(AVAILABLE DATA):
= = = = =
-- ==== Sys2Proof/Machine/Saturation.lean ====
section
/-!
DEFINITION. The saturation stages PI and OS (spec/43_saturation.md).
-/

namespace Sys2Proof.Machine

open Config

/-- `DRIVEMAP(d)` (R341): the pre-gain `g`, the character amount `ch` and the output attenuation `att`. -/
structure Drive where
  g : F64
  ch : F64
  att : F64
  deriving DecidableEq, Repr

/-- `DRIVEMAP(d)` (R341). -/
def driveMap (lib : Libm) (d : F64) : Drive :=
  let half := F64.dec 5 1
  let g := db2lin lib d
  let k := half.add ((half.mul (F64.min (F64.max d c0) driveCharDb)).div driveCharDb)
  ⟨g, (c2.mul k).sub c1, if d.lt c0 then g else c1⟩

/-- `CLEAN(g, x)` (R343). -/
def clean (g x : F64) : F64 := x.mul g

/-- `PURE(st, ch, x)` (R350): the new `prev` and the output. -/
def pureStep (cfg : Params) (prev ch x : F64) : F64 × F64 :=
  (dnz cfg.denormMode (cfg.pureFn cfg.libm prev ch x).1, (cfg.pureFn cfg.libm prev ch x).2)

/-- `TSHAPE(v, ch, Pf)` (R353). -/
def tubeShape (cfg : Params) (v ch pf : F64) : F64 :=
  let n := ch.mul cfg.tubeNeg
  if c1.lt v then (c1.sub (ch.div pf)).add ((c1.sub ch).mul (v.sub c1))
  else if c0.le v then v.sub ((ch.mul (cfg.libm.pow v pf)).div pf)
  else if c1.neg.le v then v.add ((n.mul (cfg.libm.pow v.neg pf)).div pf)
  else if v.lt c1.neg then (c1.neg.add (n.div pf)).add ((c1.sub n).mul (v.add c1))
  else v

/-- `TUBE(st, ch, Pf, x)` (R353): the new `prev` and the output. -/
def tubeStep (cfg : Params) (prev ch pf x : F64) : F64 × F64 :=
  let h := cfg.tubeHyst.mul ch
  let u := ((c1.sub h).mul x).add (h.mul prev)
  (dnz cfg.denormMode x, if ch.feq c0 then x else tubeShape cfg u ch pf)

/-- `ENC(x, kc)` (R356). -/
def compandEnc (lib : Libm) (x kc : F64) : F64 :=
  if kc.feq c0 then x else (x.sign.mul (lib.ln (c1.add (kc.mul x.abs)))).div kc

/-- `DEC(u, kc)` (R356). -/
def compandDec (lib : Libm) (u kc : F64) : F64 :=
  if kc.feq c0 then u else (u.sign.mul ((lib.exp (kc.mul u.abs)).sub c1)).div kc

/-- `LFO(phase)` (R360): the 16-entry table read with wrap-around. -/
def lfo (t : List F64) (phase : F64) : F64 :=
  let n := intFloor phase
  let i := modIndex n 16
  (tableAt t i).add (((tableAt t ((i + 1) % 16)).sub (tableAt t i)).mul (phase.sub (F64.ofInt n)))

/-- `ADVANCE(st)` (R360): the new phase and PRNG word. -/
def advance (cfg : Params) (sr phase : F64) (rng : BitVec 32) : F64 × BitVec 32 :=
  let r := rand01 rng
  let inc := ((cfg.tapeLfoRateHz.mul (F64.ofNat 16)).div sr).mul
    (c1.add (cfg.tapeJitter.mul (r.2.sub (F64.dec 5 1))))
  (dnz cfg.denormMode (F64.fmod (phase.add inc) (F64.ofNat 16)), r.1)

/-- `FLUTTER(st, ch, u)` (R358): the sample is written, then read back through a fractional delay. -/
def flutter (cfg : Params) (sr : F64) (t : Tape) (ch u : F64) : Tape × F64 :=
  let line := t.line.write t.w (dnz cfg.denormMode u)
  let depth := (cfg.tapeFlutterDepth44.mul ch).mul (overallScale sr)
  let d := depth.mul (c1.add (lfo cfg.tapeLfoTable t.phase))
  let di := intFloor d
  let df := d.sub (F64.ofInt di)
  let a := line.read (modIndex ((t.w : Int) - di) line.len)
  let b := line.read (modIndex ((t.w : Int) - di - 1) line.len)
  let adv := advance cfg sr t.phase t.rng
  ({ t with line := line, w := (t.w + 1) % line.len, phase := adv.1, rng := adv.2 }, a.add ((b.sub a).mul df))

/-- `BUMPQ(ch)` (R361). -/
def bumpCoeffs (cfg : Params) (sr ch : F64) : Coeffs :=
  peak cfg.libm (F64.clamp cfg.tapeBumpHz fMinHz (fMaxFrac.mul sr)) cfg.tapeBumpQ (cfg.tapeBumpDb.mul ch) sr

/-- The value `BIAS(st, ch, u)` returns (R362), before `dnz` stores it. -/
def biasLimit (cfg : Params) (sr bias ch u : F64) : F64 :=
  let lim := if c0.lt ch then cfg.tapeBiasSlew44.div (ch.mul (overallScale sr)) else .inf false
  F64.clamp u (bias.sub lim) (bias.add lim)

/-- `TAPE(st, ch, x)` (R355).  R364 says that at `ch = 0` it returns a finite `x` within the clip level, with no condition
on the state; by R361 and R256 that holds from a zero bump state only, because after steps with `ch > 0` the head bump still
adds its history `s1`.  The model follows the formulas (DEDUCED, notes/assumptions/20.md). -/
def tapeStep (cfg : Params) (sr : F64) (t : Tape) (ch x : F64) : Tape × F64 :=
  let kc := cfg.tapeCompand.mul ch
  let fl := flutter cfg sr t ch (compandEnc cfg.libm x kc)
  let bump := biq cfg.denormMode fl.1.bump (bumpCoeffs cfg sr ch) fl.2
  let v := biasLimit cfg sr fl.1.bias ch bump.2
  ({ fl.1 with bump := bump.1, bias := dnz cfg.denormMode v },
   F64.clamp (compandDec cfg.libm v kc) cfg.tapeClip.neg cfg.tapeClip)

/-- `HARD(st, g, x)` (R366): the clip memory and the output. -/
def hardStep (cfg : Params) (st : Clipped) (g x : F64) : Clipped × F64 :=
  let c := cfg.clipCeil
  let v := x.mul g
  if c.lt v then (.pos, c.div g)
  else if v.lt c.neg then (.neg, c.neg.div g)
  else
    let o := match st with
      | .pos => (v.mul phi).add (c.mul (c1.sub phi))
      | .neg => (v.mul phi).sub (c.mul (c1.sub phi))
      | .no => v
    (.no, o.div g)

/-- `SOFT(st, g, x)` (R368): the new `last` and the output. -/
def softStep (cfg : Params) (last g x : F64) : F64 × F64 :=
  let c := cfg.clipCeil
  let v := x.mul g
  let s := c.mul (cfg.libm.sin (F64.clamp (v.div c) halfpi.neg halfpi))
  let sigma := F64.min cfg.softSmax (cfg.softK.div s.abs)
  let o := (s.mul (c1.sub sigma)).add (last.mul sigma)
  (dnz cfg.denormMode o, o.div g)

/-- `SAT_PI(c, x)` (R340).  PI_ALGO has codes 0 to 3 (R47), and no other code reaches this (`State.Inv` in
Safety.lean); the codes 4 and 5 of the out-stage cannot reach this instance. -/
def satPi (e : Env) (x : F64) (st : PiSat) : PiSat × F64 :=
  let d := driveMap e.cfg.libm (e.p .piDrive)
  match e.code .piAlgo with
  | 0 => (st, clean d.g x)
  | 1 =>
    let r := pureStep e.cfg st.purePrev d.ch x
    ({ st with purePrev := r.1 }, r.2.mul d.att)
  | 2 =>
    let r := tapeStep e.cfg e.sr st.tape d.ch x
    ({ st with tape := r.1 }, r.2.mul d.att)
  | _ =>
    let r := tubeStep e.cfg st.tubePrev d.ch e.cfg.tubePfPi x
    ({ st with tubePrev := r.1 }, r.2.mul d.att)

/-- `SAT_OS(c, x)` (R340), with Hard Clip (4) and Soft Clip (5).  No code above 5 reaches this. -/
def satOs (e : Env) (x : F64) (st : OsSat) : OsSat × F64 :=
  let d := driveMap e.cfg.libm (e.p .osDrive)
  match e.code .osAlgo with
  | 0 => (st, clean d.g x)
  | 1 =>
    let r := pureStep e.cfg st.purePrev d.ch x
    ({ st with purePrev := r.1 }, r.2.mul d.att)
  | 2 =>
    let r := tapeStep e.cfg e.sr st.tape d.ch x
    ({ st with tape := r.1 }, r.2.mul d.att)
  | 3 =>
    let r := tubeStep e.cfg st.tubePrev d.ch e.cfg.tubePfOs x
    ({ st with tubePrev := r.1 }, r.2.mul d.att)
  | 4 =>
    let r := hardStep e.cfg st.hardClipped d.g x
    ({ st with hardClipped := r.1 }, r.2)
  | _ =>
    let r := softStep e.cfg st.softLast d.g x
    ({ st with softLast := r.1 }, r.2)

end Sys2Proof.Machine
end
= = = = =
Please copy, exactly as written, every line in the listing above from the line with "if kc.feq c0 then u" up to and including the line with "let i := modIndex n 16".

  if kc.feq c0 then u else (u.sign.mul ((lib.exp (kc.mul u.abs)).sub c1)).div kc

/-- `LFO(phase)` (R360): the 16-entry table read with wrap-around. -/
def lfo (t : List F64) (phase : F64) : F64 :=
  let n := intFloor phase
  let i := modIndex n 16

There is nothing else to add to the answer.